Clinical Professor, Decision Sciences & MSISLeBow College of Business, Drexel University
Covariance Matrices and Skewness: Modeling and Applications in Finance
This Ph.D. dissertation is concerned with using model based and computation intensive statistical approaches to gain insight into substantive issues in finance related topics. It addresses the use of posterior (predictive) simulation for Bayesian inference in high dimensional and analytically intractable models. It consists of three studies. One study focuses on the issue of covariance estimation. I propose prior probability models for variance-covariance matrices. The proposed models address two important issues. First, the models allow a researcher to represent substantive prior information about the strength of correlations among a set of variables. Second, even in the absence of such substantive prior information, it provides increased flexibility. This is achieved by including a clustering mechanism in the prior probability model. Clustering is with respect to variables or with respect to pairs of variables. This leads to shrinkage towards a mixture structure implied by the clustering, instead of towards a diagonal structure as is commonly done. With departure from the standard MLE or inverse-Wishart prior there are many computational difficulties that arise in modeling covariances. A second study follows from the computational challenges that arise in the covariance estimation study.
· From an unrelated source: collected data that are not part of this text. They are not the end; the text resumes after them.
/-- REBUILD_TASK_START (R263 to R265, R272). `dark`: a needed member that is dark. `applied`: A_i of the holder over which the adopter
recomputes its own P_0 (R264, R266). -/
def execRebuildTaskStart (rows : List RowFacts) (dark : Option Nat) (applied : List Nat) (s : State) : Out :=
  if s.swarm.fenced || !s.backgroundOk || decide (4 ≤ (s.swarm.tasks.filter (·.running)).length) then unchanged s else
  match s.nextTask with
  | none => unchanged s
  | some t => match dark with
    | some c => .next ((s.updTask t fun x => { x with aside := true }).postLight c 1)
    | none =>
      let lost := if t.data then (rows.filter (rowLost t.index)).map (·.slot) else []
      let s := if lost.isEmpty then s else s.raise 416
      let t := { t with lostRows := lost }
      let s := s.updTask t fun x => { x with lostRows := lost }
      match t.target with
      | some c => .next (if s.isLit c then s.sendPush t c else s.updTask t fun x => { x with aside := true })
      | none =>
        if t.data then .next (s.retractBehalf t)
        else if t.index ≠ 0 then .next (s.updTask t fun x => { x with aside := true })
        else match s.stripe? t.stripe with
          | none => .next ((s.updTask t fun x => { x with done := true }).checkTasks)
          | some r => match s.takeRun (s.stripeRegion t.stripe) .accumulation .slc with
            | (s, none) => .next s
            | (s, some n) =>
              let r := { r with cur := some n, data := r.data.zipIdx.map fun x => { x.1 with applied := applied.contains x.2 } }
              .next (((s.putStripe r).updTask t fun x => { x with done := true }).advanceStripe t.stripe).checkTasks

/-- PUSH_BUSY_RETRY (R265): 1 s after a push was refused BUSY. -/
def State.offerPush (s : State) (reason stripe : Nat) (data : Bool) (index : Nat) : State :=
  match s.swarm.tasks.find? fun t => t.stripe == stripe && t.data == data && t.index == index && t.refused == some reason with
  | none => s
  | some t => match t.target with
    | some c => if s.isLit c then s.sendPush t c else s.updTask t fun x => { x with refused := none, aside := true }
    | none => s
def execPushBusyRetry (stripe : Nat) (data : Bool) (index : Nat) (s : State) : Out := .next (s.offerPush nakBusy stripe data index)
/-- PUSH_NO_NAMESPACE_RETRY (R271): 60 s after NO_NAMESPACE. -/
def execPushNoNamespaceRetry (stripe : Nat) (data : Bool) (index : Nat) (s : State) : Out := .next (s.offerPush nakNoNamespace stripe data index)

/-! Leaving (R230). -/

/-- LEAVE_DONE: every segment retracted and every parity segment sent on, or pending only for dark members. -/
def State.checkLeave (s : State) : State :=
  if !((s.ownEntry.map fun e => e.state == .leaving).getD false) then s else
  let segs := (List.finRange 4).all fun g => (s.regions[g]).tab.segs.all fun e =>
    e.state == .unstriped || e.state == .retracted || e.state == .sealed ||
      (e.state == .retracting && (s.swarm.work.filter fun w => w.region == g && w.band == e.band && w.seg == e.seg).all (·.deferred))
  let held := s.allStripes.all fun r => match r.holders[r.mypos]? with
    | some h => h.member != s.actingMember && !s.isLit h.member
    | none => false
  s.updSwarm fun w => { w with leaveDone := segs && held }

/-! The adopter (R266 to R271). -/

/-- Namespaces reported Inaccessible change (R206, R270, R279). -/
def State.setInaccessible (s : State) (l : List Nat) : State :=
  if s.sub.inaccessible = l then s else (s.updSub fun q => { q with inaccessible := l, anaChanges := q.anaChanges + 1 }).postAsync .anaChange

/-- The version of a granule that restore has placed: mapped in a restore band, or placed there and not yet mapped. None where the entry
holds no restored version, with whether it may still take one (R269). -/
def State.restoredSeq (s : State) (gran : Nat) : Option Nat × Bool :=
  let g := s.server gran
  let e := s.entryOf gran
  match (s.regions[g]).pend.find? fun u => u.gran == gran && u.at_.isSome with
  | some u => (some u.seq, true)
  | none =>
    if e.state = .never then (none, true)
    else if e.state ≠ .mapped then (none, false)
    else
      let x := s.band g e.band.toNat
      if x.use ≠ .restore then (none, false)
      else ((x.placed.find? fun pl => pl.gran == gran && pl.frame == e.frame.toNat).map (·.seq), true)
Because of the requirement that the correlation matrix be positive (semi-) definite, the high dimensional space of the correlation matrix is analytically intractable. Calculating the normalizing constant is then left to numerical techniques. I examine a method for estimating the constant, and also an argument for ignoring it in certain cases. An additional strategy called the ``shadow prior'' is explored by introducing an additional level of hierarchy into the model. A third study follows the foundational work of Markowitz's portfolio selection in 1952. Issues that he pointed out but didn't address include parameter uncertainty, utility optimization, and inclusion of higher moments. I build upon his foundation by incorporating a skew-normal model. Using Bayesian methods, higher moments and parameter uncertainty can be accommodated in a natural way in the portfolio selection process. Preference over portfolios is framed in terms of utility function maximization, which are optimized using Bayesian methods. Findings suggest that skewness is important for distinguishing between `good' and `bad' variance.